Factors associated with oral care during pregnancy

Authors

  • Katrini Guidolini Martinelli Universidade Federal do Espirito Santo
  • Lorrayne Belotti Universidade de São Paulo
  • Yara Martins Poletto Universidade Federal do Espírito Santo
  • Edson Theodoro dos Santos Neto Universidade Federal do Espírito Santo
  • Adauto Emmerich Oliveira Universidade Federal do Espírito Santo

DOI:

https://doi.org/10.7308/aodontol/2020.56.e16

Keywords:

Dental care, Prenatal care, Socioeconomic factors

Abstract

Aim: This study was to describe the oral health procedures and to identify factors associated with the visit of pregnant woman to the dental service during prenatal care.

Methods: This work was a cross-sectional study, which interviewed 742 postpartum women in seven maternity hospitals in the Microrregion of São Mateus, ES, Brazil, in 2012 and 2013. A descriptive analysis of the dental procedures received during the prenatal period and multiple logistic regression were performed to obtain the factors associated with the pregnant woman seeking dental care during prenatal care.
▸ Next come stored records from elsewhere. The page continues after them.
/-! ## Events of the module's own units -/

/-- Whether the rails are in regulation and module reset is negated: the module's units act (R384, R392; log entry 6). -/
def State.up (s : State) : Bool := s.pwr.pwrGood && !s.pwr.reset

/-- An event of a unit of the module: nothing happens while the module is dark or in reset (log entry 6). -/
def State.event (s : State) (f : State → State) : Out := .next (if s.up then f s else s)

/-! ## Free values -/

/-- The next free value of `w` bits. -/
def State.freeVal (s : State) (w : Nat) : BitVec w := Config.free w s.freeCtr

/-- The state after a free value has been used. -/
def State.used (s : State) : State := { s with freeCtr := s.freeCtr + 1 }

/-! ## Events (R368 to R370, Table 16.9) -/

/-- The event code of an argument (Table 16.9). -/
def evCode : EvArg → Nat
  | .holdLong .. => 0x0001
  | .lateLift .. => 0x0002
  | .overflowSkip .. => 0x0003
  | .sweepDiverge .. => 0x0004
  | .lockerSpill .. => 0x0005
  | .streamHalt .. => 0x0006
  | .streamUnwind .. => 0x0007
  | .lodgeUe .. => 0x0008
  | .linkRetry .. => 0x0009
  | .bypass .. => 0x000A
  | .forerunnerIn .. => 0x000B
  | .spread .. => 0x000C
  | .buddySharedFeed .. => 0x000D
  | .counterSat .. => 0x000E
  | .courseViolation .. => 0x000F
  | .keyRotate .. => 0x0010
  | .conservation .. => 0x0011
  | .repair .. => 0x0012

/-- Status values (Table 16.8). -/
def statusCode : Status → Nat
  | .ok => 0x00
  | .deferred => 0x01
  | .busy => 0x02
  | .badOpcode => 0x03
  | .version => 0x04
  | .auth => 0x05
  | .noBib => 0x06
  | .quota => 0x07
  | .bounds => 0x08
  | .notHome => 0x09
  | .format => 0x0A
  | .dataLost => 0x0B
  | .fault => 0x0C

/-- An event sets out for hub 0's sideband edge (R368). -/
def State.raise (s : State) (e : Event) : State := { s with log.flight := s.log.flight ++ [e] }

/-! ## Counters (R360, Table 17.2) -/

/-- The number of counter `id` of instance `inst`. -/
def ctrKey (id inst : Nat) : Nat := id * 65536 + inst

/-- A counter after `n` increments summed in one handshake (R360): it stops at 2^48 − 1 with OVF set. -/
def Counter.plus (c : Counter) (n : Nat) : Counter :=
  if c.ovf then c
  else if c.value.toNat + n < 2 ^ 48 then { c with value := BitVec.ofNat 48 (c.value.toNat + n) }
  else { ovf := true, value := BitVec.ofNat 48 (2 ^ 48 - 1) }

/-- The counter of `id` and `inst`. -/
def State.counter (s : State) (id inst : Nat) : Counter := s.ctr.read {} (ctrKey id inst)

/-- EV_COUNTER_SAT of counter `id`, instance `inst`: the source is the unit whose counter it is (log entry 10). -/
def satEvent (id inst : Nat) : Event :=
  let hi := id / 256
  { bib := if hi = 0x0B || (0x0701 ≤ id && id ≤ 0x0704) then BitVec.ofNat 12 inst else 0
    slot := if hi = 0x08 || hi = 0x09 || hi = 0x0A then BitVec.ofNat 8 inst else 0xFF
    src := if hi = 2 then 1 else if hi = 3 then 2 else if id = 0x0403 then 4 else if hi = 4 then 3
      else if hi = 5 then 5 else if hi = 6 then 6 else 0
    srcInst := if hi = 2 || hi = 4 || hi = 5 then BitVec.ofNat 12 inst
      else if hi = 3 then BitVec.ofNat 12 (inst / 4) else 0
    arg := .counterSat (BitVec.ofNat 16 id) (BitVec.ofNat 16 inst) }

/-- `n` increments of a counter in one handshake; EV_COUNTER_SAT once, when it saturates (R360). -/
def State.count (s : State) (id inst n : Nat) : State :=
  let c := s.counter id inst
  let c' := c.plus n
  let s' := { s with ctr := s.ctr.write {} (ctrKey id inst) c' }
  if c'.ovf && !c.ovf then s'.raise (satEvent id inst) else s'

/-- Whether a counter identifier's instances are bibs (Table 17.2). -/
def bibCounter (id : Nat) : Bool := id = 0x0B00 || (0x0701 ≤ id && id ≤ 0x0704)

/-- Whether a counter identifier's instances are domains (Table 17.2). -/
def domainCounter (id : Nat) : Bool := id / 256 = 0x08 || id / 256 = 0x09 || id / 256 = 0x0A

/-- Counters of the scope that starts are reset, with OVF cleared (R361). -/
def State.clearCounters (s : State) (p : Nat → Nat → Bool) : State :=
  { s with ctr := s.ctr.keep (fun k _ => !p (k / 65536) (k % 65536)) }

/-! ## Replies (R341) -/

/-- Where replies of a packet are kept: number 4,096 for the operator, else the bib's (R338). -/
def keptKey (c : Hdr) : Nat := if c.role = 1 then 4096 else c.bib.toNat

/-- The reply to packet `c`, stamped with the time it is formed (Table 16.4). -/
def State.mkReply (s : State) (c : Hdr) (st : Status) (final : Bool) (ev : Nat) (r : Result) : Reply :=
  { path := c.path, opcode := c.opcode, bib := c.bib, slot := c.slot, status := st, final := final, tag := c.tag
    event := BitVec.ofNat 16 ev, ts := s.clk.ts, epoch := s.clk.epoch
    signed := c.signReply && c.role = 1, result := r }

/-- The last 64 of a list (R338). -/
def last64 {α : Type} (l : List α) : List α := l.drop (l.length - 64)

/-- A reply is formed: a host reply waits for its ring slot (R343), any other leaves on the path of its packet. Replies
of the operator and of bibs are kept, the last 64 of each (R338). -/
def State.replyAs (s : State) (c : Hdr) (st : Status) (final : Bool) (ev : Nat) (r : Result) : State :=
  let rep := s.mkReply c st final ev r
  let s1 := match c.path with
    | .host => { s with cmd.outbox := s.cmd.outbox ++ [rep] }
    | _ => { s with cmd.sent := s.cmd.sent ++ [rep] }
  if c.role = 2 || c.tag = 0xFFFFFFFF then s1
  else { s1 with cmd.kept := s1.cmd.kept.insert (keptKey c) (last64 ((s1.cmd.kept.read [] (keptKey c)) ++ [rep])) }

/-- The FINAL reply of a command. -/
def State.reply (s : State) (c : Hdr) (st : Status) : State := s.replyAs c st true 0 .none

/-- The FINAL reply ST_OK with a result. -/
def State.replyWith (s : State) (c : Hdr) (r : Result) : State := s.replyAs c .ok true 0 r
Results: Only 33.6% of the women received dental care during prenatal care. Of these, 44.2% had access to the follow-up dentist’s appointment and 61.4% prophylaxis by the dentist. Receiving dental care during prenatal care was associated with years of study (RP = 1.18; 95%CI 1.07-1.31), type of coverage of basic care (RP = 1.96; 95%CI 1.31-2.92), number of prenatal consultations (RP = 1.23; 95%CI 1.10-1.37), and impact of oral health on quality of life (RP = 1.39; 95%CI 1.02-1.37).
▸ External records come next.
-- ==== Sys2Proof/Machine/Moves.lean ====
section
/-! DEFINITION. One home at a time: the move protocol, header operations, translation walks and page moves (R189 to R197). -/

namespace Sys2Proof.Machine

/-! ## The move protocol (R195 to R197, Table 9.6) -/

/-- Moves in progress of a mover. -/
def State.movesOf (s : State) (m : Nat) : Nat := (s.mem.moves.filter (fun e => e.2.mover = m)).length

/-- Whether a tile is in a move between M1 and M6. -/
def State.tileMoving (s : State) (k : Nat) : Bool := s.mem.moves.any (fun _ m => m.tile = k)

/-- The number of a 2 MiB frame in the table of owners. -/
def frameKey (tier : Nat) (frame : Nat) : Nat := tier * 2 ^ 29 + frame

/-- Bytes of the image of the tile that a move carries. -/
def State.moveBytes (s : State) (m : Move) : Nat := ((s.mem.hdrs.lookup m.tile).map (fun h => tileBytesOf h.fmt.toNat)).getD 0

/-- Whether `n` bytes at a home and `m` bytes at another meet. -/
def overlaps (a : HomeAddr) (n : Nat) (b : HomeAddr) (m : Nat) : Bool :=
  decide (homeKey a < homeKey b + m ∧ homeKey b < homeKey a + n)

/-- Whether slot space for a tile of a bib can be reserved at a place of T0 or T1: no tile lies there, no move goes to it or has yet to
release it, and a frame of T1 is no other bib's (R195, R197). A place of another tier is the tile's own backing place. -/
def State.placeFree (s : State) (h : TileHdr) (dst : HomeAddr) : Bool :=
  let n := tileBytesOf h.fmt.toNat
  !slotTier dst ||
    (!s.mem.hdrs.any (fun _ x => x.state ≠ 2 && overlaps x.home (tileBytesOf x.fmt.toNat) dst n)
      && !s.mem.moves.any (fun _ m => overlaps m.dst (s.moveBytes m) dst n || overlaps m.src (s.moveBytes m) dst n)
      && (dst.tier ≠ 1 || (s.mem.owners.lookup (frameKey 1 (dst.off.toNat / 2 ^ 21))).all (fun b => b = h.id.bib)))

/-- Whether M1 may accept a move: the tile is at home and in no move, the destination is backed, free and not the home, the
mover has room (R188, R195, R196). -/
def State.moveOk (s : State) (k : Nat) (h : TileHdr) (dst : HomeAddr) (mover : Nat) : Bool :=
  h.state = 0 && !s.tileMoving k && s.addrOkFor h.id.bib dst && decide (dst ≠ h.home) && s.placeFree h dst && decide (s.movesOf mover < 64)

/-- Whether a place lies in the carve of a domain, in station SRAM. -/
def Domain.holdsPlace (d : Domain) (h : HomeAddr) : Bool :=
  h.tier = 0 && t0InStation h.off.toNat && d.run.contains (t0Station h.off.toNat)
    && decide (d.quarter ≤ t0Quarter h.off.toNat ∧ t0Quarter h.off.toNat < d.quarter + d.w)

/-- The slot and segment of a domain whose running segments declare less station SRAM than their scratch would take with a tile moved to
`dst`, items of streams not counted (R205, Table 8.18). -/
def State.scratchOver (s : State) (h : TileHdr) (dst : HomeAddr) : Option (Nat × Nat) :=
  s.crs.domains.findSome? (fun e =>
    let d := e.2
    match s.course e.1 with
    | some k =>
      let p := t0Station dst.off.toNat
      let most := d.live.foldl (fun m x => max m (1024 * sgSram (k.seg x.1))) 0
      let item (x : HomeAddr) : Bool := s.lift.strm.any (fun _ y => y.items.any (fun _ i => i.dst = x))
      let taken := ((s.mem.hdrs.filter (fun x => d.holdsPlace x.2.home && t0Station x.2.home.off.toNat = p && !item x.2.home)).map
        (fun x => tileBytesOf x.2.fmt.toNat)).sum
      if d.bib = h.id.bib && d.running && d.live ≠ [] && d.holdsPlace dst && decide (most < taken + tileBytesOf h.fmt.toNat)
      then some (e.1, (d.live.headD (0, { ord := 0, s := 0 })).1) else none
    | none => none)

/-- M1: the move is accepted and its slot reserved. -/
def State.startMove (s : State) (id : Nat) (mv : Move) : State :=
  { s.reserveSlot mv.dst with mem.moves := s.mem.moves.insert id mv }

/-- MOVE_REQUEST (M1, R195): a destination outside the backed ranges is rejected with ST_BOUNDS (R18, R188); one that takes more station
SRAM than the running segments declare is a course violation (R205); a request that cannot start yet waits. -/
def execMoveRequest (id : Nat) (t : TileId) (dst : HomeAddr) (mover : Fin 16) (s : State) : Out :=
  s.event fun s =>
    if !s.addrOkFor t.bib dst then s.notify t.bib .bounds 0
    else match s.tileHdr t with
      | some h =>
        if !s.mem.moves.has id && s.moveOk (tileKey t) h dst mover.val then
          match s.scratchOver h dst with
          | some (c, seg) => s.violate c .quota seg 0 (t.tile.setWidth 128)
          | none => s.startMove id { tile := tileKey t, src := h.home, dst := dst, phase := .accepted, mover := mover.val }
        else s
      | none => s

/-- MOVE_HEADER_SET (M2): STATE becomes 1 and PREV takes HOME. -/
def execMoveHeaderSet (id : Nat) (s : State) : Out :=
  s.event fun s =>
    match s.mem.moves.lookup id with
    | some mv =>
      match s.mem.hdrs.lookup mv.tile with
      | some h =>
        if mv.phase = .accepted ∧ h.state = 0 then
          let t := s.countBegun mv.mover
          { t with mem.hdrs := t.mem.hdrs.insert mv.tile { h with state := 1, prev := h.home }
                   mem.moves := t.mem.moves.insert id { mv with phase := .moving } }
        else s
      | none => s
    | none => s

/-- MOVE_DATA_DONE (M3, M4): the tile's bytes arrive at the destination, written under the bib's epoch current at M3. -/
def execMoveDataDone (id : Nat) (s : State) : Out :=
  s.event fun s =>
    match s.mem.moves.lookup id with
    | some mv =>
      match s.mem.hdrs.lookup mv.tile with
      | some h =>
        if mv.phase = .moving then
          let t := s.copyBytes (homeKey mv.src) (homeKey mv.dst) (tileBytesOf h.fmt.toNat)
          { t with mem.moves := t.mem.moves.insert id { mv with phase := .arrived, epoch := (s.bib h.id.bib).curEpoch } }
        else s
      | none => s
    | none => s

/-- The lift's counter for bytes committed into a tier (Table 10.8). -/
def liftBytesId (tier : Nat) : Nat := if tier = 1 then 0x0900 else if tier = 0 then 0x0901 else 0x0902

/-- The lift's counter for bytes returned for a reason (Table 10.8). -/
def returnBytesId (ret : Nat) : Nat := if ret = 1 then 0x0903 else if ret = 2 then 0x090B else if ret = 3 then 0x090A else 0x090C

/-- M5 for the item of a stream: it is committed, its source home recorded; a late item is late no longer (R211, R216). -/
def State.commitItem (s : State) (n : Nat) (mv : Move) (bytes : Nat) : State :=
  match s.strm n with
  | some x =>
    let slot := x.slot.toNat
    if mv.ret ≠ 0 then s.count (returnBytesId mv.ret) slot bytes
    else
      let late := x.late.filter (fun j => j ≠ mv.item)
      let s1 := s.setStrm n { x with
        items := x.items.insert mv.item { src := mv.src, dst := mv.dst, committed := true, reads := 0, ret := if mv.cancelled then 2 else 0 }
        done := x.done + 1, late := late, cls := if late = [] then 1 else x.cls }
      let s2 := s1.count (liftBytesId mv.dst.tier.toNat) slot bytes
      if x.late.contains mv.item then s2.lateOver slot else s2
  | none => s

/-- The number of the move that spills the locker entry with a SEQ: above every tile move's (R136). -/
def lockerMove (seq : Nat) : Nat := 2 ^ 64 + seq

/-- The move of a locker entry completes: TIER and HOME are its new home's, whose offset within the locker's space is a free value
(R136, R137, R195). -/
def State.commitLocker (s : State) (id : Nat) : State :=
  if s.lkr.entries.all (fun e => e.tier ≠ 3 || lockerMove e.seq ≠ id) then s
  else
    { s with
      lkr.entries := s.lkr.entries.map (fun e => if e.tier = 3 && lockerMove e.seq = id then { e with tier := e.dst, home := s.freeVal 34 } else e)
      freeCtr := s.freeCtr + 1 }

/-- Whether an entry takes space in a spill tier: it lies there, or is on its way there. -/
def LkrEntry.spillTo (e : LkrEntry) (tier : Nat) : Bool := e.tier.toNat = tier || (e.tier = 3 && e.dst.toNat = tier)

/-- Spill pages that a bib's entries take of a tier, on one die or on all: whole entries, none across a page (R134, R135). -/
def State.spillPages (s : State) (b : BitVec 12) (tier : Nat) (die : Option Nat) : Nat :=
  ((s.lkr.entries.filter (fun e => e.bib = b && e.spillTo tier && die.all (fun d => e.die = d))).map (fun e => (e.slot, e.die, e.page))).eraseDups.length

/-- A bib's record with the pages that its locker entries take counted among those in use (R134). -/
def State.quotaBib (s : State) (b : BitVec 12) : Bib :=
  let r := s.bib b
  { r with t2Used := r.t2Used + s.spillPages b 2 none
           t1Used := (List.range 4).map (fun d => r.t1Used.getD d 0 + s.spillPages b 1 (some d)) }

/-- MOVE_COMMIT (M5): HOME changes, STATE returns to 0, EPOCH and the per-epoch counts change, in one handshake (R195, R204). -/
def execMoveCommit (id : Nat) (s : State) : Out :=
  s.event fun s =>
    match s.mem.moves.lookup id with
    | some mv =>
      match s.mem.hdrs.lookup mv.tile with
      | some h =>
        if mv.phase = .arrived then
          let h' := { h with home := mv.dst, state := 0, epoch := mv.epoch }
          let t := ((s.tileOut h).tileIn h').countEnded mv.mover
          let t1 : State := { t with
            mem.hdrs := t.mem.hdrs.insert mv.tile h'
            mem.moves := t.mem.moves.insert id { mv with phase := .committed } }
          match mv.strm with
          | some n => t1.commitItem n mv (tileBytesOf h.fmt.toNat)
          | none => t1
        else s
      | none => s
    | none => s.commitLocker id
Conclusion: Oral health care during pregnancy continues to be neglected, mainly for the most vulnerable pregnant women (low levels of education, few prenatal consultations, care provided by a simpler health team during prenatal care). Therefore, there is a need to expand dental care services, as well as an active seeking of dental care by vulnerable pregnant women.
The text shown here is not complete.